# Amiibo cards not working



## MoonPrincess (Jun 8, 2020)

So I’ve been having this problem for Two days now. I’m currently trying to invite a villager but when I go to scan the card It will either say “amiibo failed” or “That’s not an amiibo..” All my cards have worked until now. Everything is updated, I even tried them on my new leaf town and they work. I’ve tried restarting and re-syncing my joycon. I’m upset because I’ve only had this switch since March and It’s already giving me problems.  I wanted to know If anyone else was having this issue and any advice would be greatly appreciated, Thank you!


----------



## InstantNoodles (Jun 8, 2020)

Sorry to hear you're having issues with this  I've had this happen before and just kept trying the cards at different angles. I also wiped the joycon and it seems to work fine now.


----------



## Aleigh (Jun 8, 2020)

Have you tried cleaning your / using differe joycons? That might be the problem, hopefully it's not the switch itself


----------



## JKDOS (Jun 8, 2020)

If using the pro controller, try the joycons or vice-versa.

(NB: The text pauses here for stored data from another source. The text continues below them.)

def progTtype : E (Nat × Nat × Nat) := do
  let mode := (← dfield 28 1) % 2
  let _ ← header 4 0 (do
    zeroBits 28 4 (maskBits 31 1)
    if mode == 1 then zeroBytes 32 40
    zeroBytes 40 64)
  let root ← dfield 24 4
  checkWSr
  if mode == 0 then
    checkAt 32 64 1 { r := true, w := true } true
    let l ← collect treeFuel root none 0 0
    let n := fun k => (l.filter fun x => x.1.kind == k).length
    let depth := l.foldl (fun a x => max a x.2.1) 0
    let total := l.foldl (fun a x => a + x.1.bytes) 0
    writeBytes (← localCore (← myCore)) (← addrAt 32)
      (((List.range 6).flatMap fun k => bytesOf 4 (n k)) ++ bytesOf 4 depth ++ bytesOf 4 0 ++ bytesOf 8 total ++ bytesOf 24 0)
    return (0, 0, l.length)
  else
    let x ← retypeTree treeFuel root none
    return (0, min x.2 0xFFFFFF, x.1)

def progTfree : E (Nat × Nat × Nat) := do
  let _ ← header 5 0 (do zeroBytes 28 32)
  checkWSr
  let root ← dfield 24 4
  if root != nullRef then release true treeFuel root none
  return (0, 0, (← getJob).progress)

/-- The format that leaves below share, 0 if they do not (R248). -/
def sharedFmt (fs : List Nat) : Nat := if fs.all (· == fs.headD 0) then fs.headD 0 else 0

/-- A new internal node whose children are made one by one, each in the slot and from the child that `order` names; its FMT
is written when they are done (R248). -/
def newParent (rcore r s : Nat) (kids : List (Nat × Nat)) (make : Nat → E (Nat × Nat)) : E (Nat × Nat) := do
  let x ← allocNode rcore
  frameResult x
  writeNode x (nodeW0 0 0 s 0 1) (2 ^ 64 - 1) (2 ^ 64 - 1) 0
  let mut fs : List Nat := []
  for c in kids do
    setFrame r nullRef x c.2 0 opWalk
    let k ← make c.1
    writeKid x c.2 k.1
    fs := fs ++ [k.2]
  let fmt := sharedFmt fs
  if fmt != 0 then
    let _ ← prim do
      let (k, o) ← nodeAt x
      writeLoc (.pool k (o + 4)) (bytesOf 4 (nodeW0 0 fmt s 0 0 / 2 ^ 32))
      return []
  return (x, fmt)

/-- One level of a walk that makes nodes: its frame, the node there, and for a leaf the boundary at its end (R279, R280,
R284). -/
def walkLevel (r : Nat) (side : Option Nat) (go : Node → E (Nat × Nat)) : E (Nat × Nat) := do
  pushFrame r nullRef nullRef opWalk
  let n ← checkedNode r side
  let x ← go n
  popFrame
  if n.kind != 0 then boundary
  return x

/-- A leaf with a run of its own: the elements of a view, dense with LD = side and no swizzle. -/
def newCopy (h : TmeHdr) (n : Node) (v : View) : E Nat := do
  let c := payloadCount n.kind n.s v.rank
  let e := elemSize n.fmt
  let (x, p) ← newLeaf h n.kind n.fmt n.s n.rankm1 n.w3 (c * e)
  let _ ← elemSteps false c (fun o => [v.at o]) (fun _ l => l.headD 0) (some { core := h.rcore, off := p, e := e })
  return x

/-- TCOPY modes 0 and 1 (R279): the new node and the format below it. -/
def copyTree (h : TmeHdr) (deep : Bool) : Nat → Nat → Option Nat → E (Nat × Nat)
  | 0, _, _ => return (nullRef, 0)
  | fuel + 1, r, side => walkLevel r side fun n => do
    if n.kind == 0 then
      newParent h.rcore r n.s n.kids.zipIdx fun c => copyTree h deep fuel c (some (n.s - 1))
    else if deep && 3 ≤ n.kind then return (← newCopy h n (n.view false), n.fmt)
    else
      let x ← allocNode h.rcore
      frameResult x
      writeNode x (n.w0 / 2 ^ 32 * 2 ^ 32 + 1) n.w1 n.w2 n.w3
      return (x, n.fmt)

def progTcopy : E (Nat × Nat × Nat) := do
  let mode := (← dfield 28 1) % 4
  let h ← header 6 mode (do
    zeroBits 28 4 (maskBits 31 2)
    if mode == 2 then zeroBytes 44 48 else zeroBytes 32 56
    zeroBytes 56 64)
  if mode == 3 then finish 0x04 28
  let root ← dfield 24 4
  checkWSr
  if mode == 2 then
    checkAt 32 32 1 { r := true, w := true } true
    let l ← collect treeFuel root none 0 0
    let base ← dfield 40 4
    let delta ← dfield 48 8
    let out ← addrAt 32
    let pool ← localCore (← myCore)
    let name := fun (p : Nat) => bits base 31 29 * 2 ^ 29 + (bits base 28 0 + p) % 2 ^ 29
    for x in l.zipIdx do
      let n := x.1.1
      let ps := x.1.2.2
      let w0 := n.w0 / 2 ^ 32 * 2 ^ 32 + (if x.2 == 0 then 2 else 1)
      let w1 := if n.kind == 0 then name (ps.getD 0 0) + name (ps.getD 1 0) * 2 ^ 32
        else if n.w1 == 0 then 0 else (n.w1 + delta) % 2 ^ 64
      let w2 := if n.kind == 0 then name (ps.getD 2 0) + name (ps.getD 3 0) * 2 ^ 32 else n.w2
      writeBytes pool (out + BitVec.ofNat 64 (32 * x.2)) ([w0, w1, w2, n.w3].flatMap (bytesOf 8))
      setJob fun j => { j with progress := x.2 + 1 }
      boundary
    return (0, 0, l.length)
  else
    return (0, 0, (← copyTree h (mode == 0) treeFuel root none).1)

/-- TTRANS (R280): the new node and the format below it. -/
def transTree (h : TmeHdr) : Nat → Nat → Option Nat → E (Nat × Nat)
  | 0, _, _ => return (nullRef, 0)
  | fuel + 1, r, side => walkLevel r side fun n => do
    match n.kind with
    | 0 => newParent h.rcore r n.s (n.kids.zip [0, 2, 1, 3]) fun c => transTree h fuel c (some (n.s - 1))
    | 4 | 5 => return (← newCopy h n (n.view true), n.fmt)
    | _ =>
      linkNode r
      return (r, n.fmt)

def progTtrans : E (Nat × Nat × Nat) := do
  let h ← header 7 0 (do zeroBytes 28 32)
  let root ← dfield 24 4
  checkWSr
  return (0, 0, (← transTree h treeFuel root none).1)

/-! ### TSOLVE, TCHOL (R281, R282) -/

/-- RTD and OFMT applied to a finished solution (R271, R281). -/
def finish2 (h : TmeHdr) (r : Nat) : E Nat :=
  if h.rtd || h.out != h.f then fin h (val 5 one64) fzero treeFuel (.own r) none else return r

def progTsolve : E (Nat × Nat × Nat) := do
  let h ← header 8 0 (do
    zeroBits 32 8 (maskBits 63 2)
    zeroBytes 40 64)
  let fl ← dfield 32 1
  let (l, opL) ← rootOf h 24
  let (b, opB) ← rootOf h 28
  if l.s != b.s then finish 0x04 28
  checkWSr
  let x ← solve h (fl.testBit 0) (fl.testBit 1) false treeFuel (← opL) (← opB)
  return (0, 0, ← finish2 h x)

def progTchol : E (Nat × Nat × Nat) := do
  let h ← header 9 0 (do
    zeroBytes 28 32
    zeroBytes 56 64)
  checkWSr
  checkAt 48 8 1 { r := true, w := true } true
  let (x, pv) ← chol h (val 5 (← dfield 32 8)) (val 5 (← dfield 40 8)) treeFuel 0 (← (← rootOf h 24).2) {}
  let r ← finish2 h x
  writeBytes (← localCore (← myCore)) (← addrAt 48) (bytesOf 4 pv.count ++ bytesOf 4 pv.first)
  if pv.count == 0 then return (0, 0, r)
  else return (1, min pv.count 255 * 2 ^ 16 + pv.first % 2 ^ 16, r)

/-! ### Resuming (R287, R311) -/

/-- TRESUME and DRESUME: the handle in bytes 8 to 15. A reserved field that is not zero gives the offset of its first
nonzero byte in a TREE form (R230), of the field in a DIAG form (R302; DEDUCED, log 34). A TRESUME checks W next (R267); a
DRESUME checks nothing else (R302, R311). The restart and the job's own word are one perform (R287). -/
def progResume (engine : Nat) (oks : List Nat) : E (Nat × Nat × Nat) := do
  if engine == 0 then zeroBytes 10 16
  else if (← dfield 10 6) != 0 then finish 0x04 10
  if engine == 0 then checkAt 0 8 8 { w := true, s := true } false
  throw (.resume (← dfield 8 2) oks)
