/-- A field of a record at a region read without keeping the answer: used inside one operation. -/
def rawRead (r : Reg) (off n : Nat) : E Nat := do return ofBytes (← readKept (.pool r.1 (r.2 + off)) n)

/-- NCAP, that of the node area the job has checked. -/
def rawCap (d : Reg) : E Nat := rawRead d 8 4
def rawWrite (r : Reg) (off n v : Nat) : E Unit := writeLoc (.pool r.1 (r.2 + off)) (bytesOf n v)

/-- R302 check 1. -/
def checkJob (sub : Nat) : E Unit := do
  let d := (← getJob).desc
  let f := field d
  if f 8 8 % 64 != 0 then finish 0x04 8
  if f 16 8 % 32 != 0 then finish 0x04 16
  if f 24 4 == 0 && !(sub == 7 || sub == 8) then finish 0x04 24
  if f 28 4 != 0 then finish 0x04 28
  if sub != 6 && f 32 8 != 0 then finish 0x04 32
  if f 40 8 != 0 then finish 0x04 40

/-- The offending field of a space descriptor (R302 check 3). -/
def spaceBad (b : List Byte) : Option Nat :=
  let f := field b
  let x := f 40 8
  if f 0 8 % 16 != 0 then some 0
  else if f 8 4 < 3 || f 8 4 > 2 ^ 24 then some 8
  else if f 12 4 < 2 || f 12 4 > f 8 4 then some 12
  else if f 16 8 % 4 != 0 then some 16
  else if f 24 4 != 0 && (f 24 4 < 2 || f 24 4 ≥ f 12 4) then some 24
  else if f 32 8 % 16 != 0 then some 32
  else if bits x 4 0 > 24 || bits x 7 5 != 0 then some 40
  else if bits x 12 8 > 20 || bits x 15 13 != 0 then some 41
  else if bits x 31 16 == 0 then some 42
  else if bits x 63 56 != 0 then some 47
  else if f 48 8 % 2 != 0 then some 48
  else if f 60 4 != 0 then some 60
  else none

def rwRights : Rights := { r := true, w := true }

/-- Checks 1 to 4 of R302. -/
def openSpace (sub : Nat) : E DSpace := do
  checkJob sub
  let j ← getJob
  let d ← ddeReg (fieldWord j.desc 8) 64 rwRights
  let l ← prim do return (← readKept (.pool d.1 d.2) 64).map (·.toNat)
  let b : List Byte := l.map (BitVec.ofNat 8 ·)
  match spaceBad b with
  | some i => finish 0x04 (0x200000 + i)
  | none => pure ()
  let x := field b 40 8
  let ub := bits x 4 0
  let cb := bits x 12 8
  let nv := bits x 31 16
  let stkn := field j.desc 24 4
  let n ← ddeReg (fieldWord b 0) (16 * field b 8 4) rwRights
  let u ← ddeReg (fieldWord b 16) (4 * 2 ^ ub) rwRights
  let c ← ddeReg (fieldWord b 32) (16 * 2 ^ cb) rwRights
  let t ← ddeReg (fieldWord b 48) (4 * nv) rwRights
  let k ← if stkn == 0 then pure (0, 0) else ddeReg (fieldWord j.desc 16) (32 * stkn) { w := true }
  let o ← if sub == 6 then ddeReg (fieldWord j.desc 32) 8 { w := true } else pure (0, 0)
  let w ← if sub == 6 then ddeReg (j.args.getD 1 0) (16 * nv) { r := true } else pure (0, 0)
  setJob fun j => { j with sr := if stkn == 0 then none else some k, area := n, space := some d }
  return { d := d, n := n, u := u, c := c, t := t, k := k, w := w, o := o, nbase := field b 0 8, obase := field b 48 8,
           ncap := field b 8 4, ubits := ub, cbits := cb, nvars := nv, stkn := stkn }

/-! ### Nodes and levels (R293, R295, R296, R298) -/

structure DNode where
  var : Nat
  low : Nat
  high : Nat
  count : Nat
  next : Nat
  marked : Bool
  deriving DecidableEq, Repr

def nodeOfWords (w0 w1 : Nat) : DNode :=
  { var := bits w0 63 48, count := bits w0 47 32, next := bits w0 30 0, marked := w0.testBit 31,
    low := bits w1 31 0, high := bits w1 63 32 }

/-- TOP, and the words of slot n below it. -/
def rawSlot (sp : DSpace) (n : Nat) : E (List Nat) := do
  let top ← rawRead sp.d 12 4
  if n ≥ top then return [top, 2 ^ 64 - 1, 0]
  return [top, ← rawRead sp.n (16 * n) 8, ← rawRead sp.n (16 * n + 8) 8]
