-- ==== Sys2Proof/Machine/Scanner.lean ====
section
/-! DEFINITION. The scanner (R45 to R47, Table 10 of R46), the request ring (R224), and the two requests that mark a page
executable and withdraw the mark (R225). -/

namespace Sys2Proof.Machine

/-! ### One word (verdicts 0x03 to 0x06) -/

/-- Bits of a word as a number. -/
def Code.field (w : Code) (hi lo : Nat) : Nat := bits w.toNat hi lo

/-- A form of the MEM group (R26). -/
def FormInfo.isMem (f : FormInfo) : Bool := f.op == 0x20

/-- RSVBITS (verdict 0x04) of an instruction word (R25 to R28, R31). -/
def rsvBits (w : Code) (f : FormInfo) : Bool :=
  let hn := Code.field w 80 78
  let rx := w.getLsbD 81
  let lw := Code.field w 77 72
  let z := w.z
  let hints := if FormInfo.isMem f then hn / 2 ≥ 2 || (rx && hn / 2 == 1)
    else if f.mem then hn != 0 else hn > 1
  let fields := match f.fmt with
    | .a => !(f.wds.contains (lw / 16) && f.xfs.contains (lw % 16) && f.z.ok z)
    | .k => lw != 0
    | .g => lw != 0 || Code.field w 23 5 != 0 || (w.getLsbD 4 && w.getLsbD 3)
    | .b => lw != 0 || Code.field w 47 27 != 0 || !f.z.ok z
    | .m | .e | .s => !f.z.ok z
  w.gm == .reserved || hints || (rx && !f.rx) || fields

/-- The raw target fields a word has (R31). -/
def rawTargets (w : Code) (f : FormInfo) : List Nat :=
  let n := if f.fmt == .k || f.fmt == .b then 2 else 4
  (List.range n).map fun i => Code.field w (71 - 12 * i) (60 - 12 * i)

/-- The form emits a result. -/
def hasResult (f : FormInfo) : Bool := f.fmt == .g || f.res.isSome

/-- TARGET (verdict 0x05) of the word at an index of a block of n instructions (R29, R30). -/
def targetBad (w : Code) (f : FormInfo) (idx n : Nat) : Bool :=
  (rawTargets w f).any fun t =>
    if !hasResult f then t != 0
    else if !t.testBit 11 then t != 0
    else if !t.testBit 10 then bits t 7 6 != 0 || !(idx < t % 64 && t % 64 < n)
    else bits t 9 5 != 0 || (t.testBit 4 && t.testBit 3)

/-- A delivery to a slot of a form (R30): used by the form, and of its kind (R36). -/
def slotTakes (c : Code) (f : FormInfo) (s : Slot) (vec : Bool) : Bool :=
  match s with
  | .a => f.a == some vec
  | .b => f.b == some vec
  | .c => f.c == some vec
  | .p => c.gm != .none && !vec

/-- SLOT (verdict 0x06), charged to the producer (R46). -/
def slotBad (ws : List Code) (w : Code) (f : FormInfo) (idx : Nat) : Bool :=
  let vec := w.resVec f
  (w.outs f).any fun t => match t with
    | .greg _ => vec
    | .vreg _ => !vec
    | .slot s k =>
      if !(idx < k.toNat && k.toNat < ws.length) then false
      else match ws[k.toNat]? with
        | some c => (match c.info with
          | some cf => !slotTakes c cf s vec
          | none => false)
        | none => false

/-- Lowest verdict of an instruction word taken alone. -/
def wordVerdict (ws : List Code) (w : Code) (idx : Nat) : Nat :=
  match w.info with
  | none => 0x03
  | some f =>
    if rsvBits w f then 0x04
    else if targetBad w f idx ws.length then 0x05
    else if slotBad ws w f idx then 0x06
    else 0

/-! ### The block (verdicts 0x07 to 0x0D, charged to the header) -/

/-- Deliveries to slots: consumer, slot. A target that names no later instruction of the block delivers to none, although
blockSig counts it; a word of no opcode neither delivers nor takes. No rule says how verdicts 0x07 to 0x0D treat either,
whose own verdicts are charged to their words (DESIGN CHOICE, log 52). -/
def slotDeliveries (ws : List Code) : List (Nat × Slot) :=
  ws.zipIdx.flatMap fun x => match x.1.info with
    | some f => (x.1.outs f).filterMap fun t => match t with
      | .slot s k => if x.2 < k.toNat && k.toNat < ws.length then some (k.toNat, s) else none
      | _ => none
    | none => []

/-- DUP (R30). -/
def dupBad (ws : List Code) : Bool :=
  !(slotDeliveries ws).Nodup || ws.any fun w => match w.info with
    | some f => !(w.outs f).Nodup
    | none => false

/-- MISSING (R30): a used slot without a producer. -/
def missingBad (ws : List Code) : Bool :=
  let d := slotDeliveries ws
  ws.zipIdx.any fun x => match x.1.info with
    | some f => (formSlots f ++ (if x.1.gm == .none then [] else [Slot.p])).any fun s => !d.contains (x.2, s)
    | none => false

/-- LSIDs of the memory-class forms, LW as it stands. -/
def lsids (ws : List Code) : List Nat :=
  ws.filterMap fun w => match w.info with
    | some f => if f.mem then some w.lw.toNat else none
    | none => none

/-- LSID (R32). -/
def lsidBad (ws : List Code) : Bool :=
  !(lsids ws).Nodup || (lsids ws).any (31 < ·) || ws.any fun w => match w.info with
    | some f => f.fmt == .s && w.lw != 63
    | none => false

/-- The numbers a mask of n bits holds. -/
def setMask (l : List Nat) (n : Nat) : Nat := (List.range n).foldl (fun a i => if l.contains i then a + 2 ^ i else a) 0

/-- MASK (R37, R38). -/
def maskBad (h : Code) (ws : List Code) : Bool :=
  let stores := ws.filterMap fun w => match w.info with
    | some f => if f.store then some w.lw.toNat else none
    | none => none
  let outs := ws.flatMap fun w => match w.info with
    | some f => w.outs f
    | none => []
  let g := outs.filterMap fun t => match t with
    | .greg n => some n.toNat
    | _ => none
  let v := outs.filterMap fun t => match t with
    | .vreg n => some n.toNat
    | _ => none
  h.smask.toNat != setMask stores 32 || h.gwmask.toNat != setMask g 16 || h.vwmask.toNat != setMask v 8

/-- A non-trapping form (R39). -/
def nonTrapping (f : FormInfo) : Bool :=
  (1 ≤ f.op && f.op ≤ 4) || (f.op == 5 && [0, 1, 2, 3, 4, 7, 8, 9].contains f.sub) || (f.op == 7 && f.sub ≤ 4)

/-- Indexes of the irrevocable instructions. -/
def irrevocables (ws : List Code) : List Nat :=
  ws.zipIdx.filterMap fun x => match x.1.info with
    | some f => if f.irr then some x.2 else none
    | none => none

/-- SYNC (R39, R189). A target past the end of the block reaches no instruction: it is charged to its word (0x05). -/
def syncBad (h : Code) (ws : List Code) : Bool :=
  match h.isSync, irrevocables ws with
  | false, l => !l.isEmpty
  | true, [k] =>
    let after := (reachFrom (ws.map fun w => { word := w }) 0 [k]).filter (· < ws.length)
    let at_ := fun (i : Nat) => (ws[i]?).bind fun w => w.info.map fun f => (w, f)
    let lsidRule := match at_ k with
      | some (w, f) => f.mem && ws.zipIdx.any fun x => match x.1.info with
        | some g => g.mem && x.2 != k && w.lw.toNat ≤ x.1.lw.toNat
        | none => false
      | none => false
    let deps := after.any fun i => i != k && (match at_ i with
      | some (_, f) => f.mem || !nonTrapping f
      | none => true)
    let g14 := after.any fun i => match at_ i with
      | some (w, f) => (w.outs f).contains (.greg 14)
      | none => false
    lsidRule || deps || g14
  | true, _ => true
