/-- Every step has a next state: no fault of this machine stops it (R327). The rest is the model's own form (log 1 and log 9
for its own fields): every step keeps memory and every table of the state in canonical form, keeps the carrier capacity, never
gives back a free value it has drawn, and uses the one turn it took. -/
def Obligations.StepKeepsCanonical : Prop :=
  ∀ s : State, ∃ t, step s = .next t ∧
    (Canonical s → Canonical t ∧ t.capacity = s.capacity ∧ s.freeCtr ≤ t.freeCtr ∧ t.sched = s.sched.tail)

/-- R79, R93, R116, R165, R205, R227 and R339: at module reset every pool byte is 0 and every pool word EMPTY without a
waiter; CLK, every sequence counter, every generation and PAGERQ are 0, no context holds a task, each die is one umbra under
its own number; and the state is canonical. That no deque, job slot or memory key holds anything at reset (log 2, log 4, log 5) is
the model's choice. -/
def Obligations.ResetState : Prop :=
  let s := State.reset
  Canonical s ∧ (∀ k off, Mem.get s.mem (poolKey k off) = 0 ∧ s.syncOf (poolKey k off / 8) = 0) ∧ s.clk = 0 ∧
    (∀ k, (s.core k).seq = 0 ∧ (s.core k).deque = []) ∧ (∀ k c, (s.ctx k c).status = .free ∧ (s.ctx k c).gen = 0) ∧
    (∀ cl, (s.cluster cl).regs.pagerq = 0 ∧ ∀ j, (s.slotOf cl j).gen = 0 ∧ s.jobOf cl j = none) ∧
    s.mgmt.umbrae.map (·.id) = [0, 1, 2, 3, 4, 5, 6, 7] ∧
    ∀ u ∈ s.mgmt.umbrae, u.x0 = 12 * (u.id % 2) ∧ u.x1 = 12 * (u.id % 2) + 11 ∧ u.y0 = 6 * (u.id / 2) ∧
      u.y1 = 6 * (u.id / 2) + 5 ∧ u.stage = .ok

/-- R33, R36 and R39: a scalar integer, logic, predicate or floating-point form, and a MOVE form that touches no control
register, changes the window of its own block and nothing else: no register, no memory, no other context, whatever its
operands. -/
def Obligations.TokenFormsFrame : Prop :=
  ∀ (i : Instr) (f : FormInfo) (s t : State), i.info = some f → Sys2Proof.Machine.FormInfo.onlyToken f → exec i s = .next t →
    t = s ∨ ∃ w, t = s.withWin fun _ => w

/-- R34: a form whose guard does not let it act, or one of whose data slots holds a null token (ISNULL apart), performs no
action and raises no fault: it emits null to every target, a memory-class form has resolved without an access, an exit has not
exited, and an irrevocable form has marked the commit point. -/
def Obligations.NullFiring : Prop :=
  ∀ (i : Instr) (f : FormInfo) (s : State) (x : Inst), i.info = some f → i.wellFormed = true →
    s.curCtx.win.insts[s.cur.idx]? = some x → decode x.word = some i → x.issued = false →
    (∀ y ∈ formSlots f, (x.slot y).isSome = true) → (x.word.gm ≠ .none → x.p.isSome = true) →
    ((x.word.gm = .onTrue ∧ (x.tok .p = .null ∨ (x.tok .p).pred = false)) ∨
      (x.word.gm = .onFalse ∧ (x.tok .p = .null ∨ (x.tok .p).pred = true)) ∨
      ((∀ g, i ≠ .isnull g) ∧ ∃ y ∈ formSlots f, x.slot y = some .null)) →
    ∃ due, exec i s = .next (s.nulled (x.word.outs f) f.irr due)

/-- R42 and R105: the exit signature at a commit through any exit but RFE (which restores the one that was saved) is the old
one turned left by 5, with the block's address bits and the exit number; a block that writes XSIG with MTC commits with the
value written instead. -/
def Obligations.SignatureAtCommit : Prop :=
  ∀ (s : State) (core ctx : Nat) (e : ExitFired) (x : Instr) (n : Nat) (v : Option Word),
    let c := s.ctx core ctx
    let w := c.win
    SlotFor s core ctx → c.complete = true → w.commitPoint = none ∨ v.isSome = true → w.sigBad = false → c.lost = none →
    stackBelow w = none → w.exits = [e] → w.mtc = v.map (fun x => ((0x0A : BitVec 8), x)) →
    (w.insts[e.idx]?).bind (fun i => decode i.word) = some x →
    (∃ f : FmtB, n = f.exit.toNat ∧ (x = .bra f ∨ x = .jmp f ∨ x = .call f ∨ x = .ret f ∨ x = .tend f ∨ x = .trap f ∨
      x = .mig f)) ∨ (∃ f : FmtS, n = 0 ∧ x = .halt f) →
    Reaches (exec (.blockCommit core ctx) s) fun t => (t.ctx core ctx).regs.xsig =
      v.getD (c.regs.xsig.rotateLeft 5 ^^^ (w.addr.extractLsb' 2 30).setWidth 64 ^^^ BitVec.ofNat 64 n)

end
end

If you have an Android, there is a way you can scan the amiibos to verify they are readable.


----------



## MoonPrincess (Jun 8, 2020)

Thank you guys for the advice! I plan on getting a pro controller tomorrow so I'll let you know how It goes!


----------



## John Wick (Jun 8, 2020)

Out of curiosity, what card is it?


----------



## MoonPrincess (Jun 9, 2020)

John Wick said:


> Out of curiosity, what card is it?


Fushia’s card, I’ve used It before and It worked just fine, Same as all my other cards.


----------



## MoonPrincess (Jun 10, 2020)

Update guys! The pro-controller works and I can use amiibo again!  My joycon is probably the reason why It wasn't working, but I'm happy to say getting a pro-controller fixed that problem. Thanks everyone for the help


----------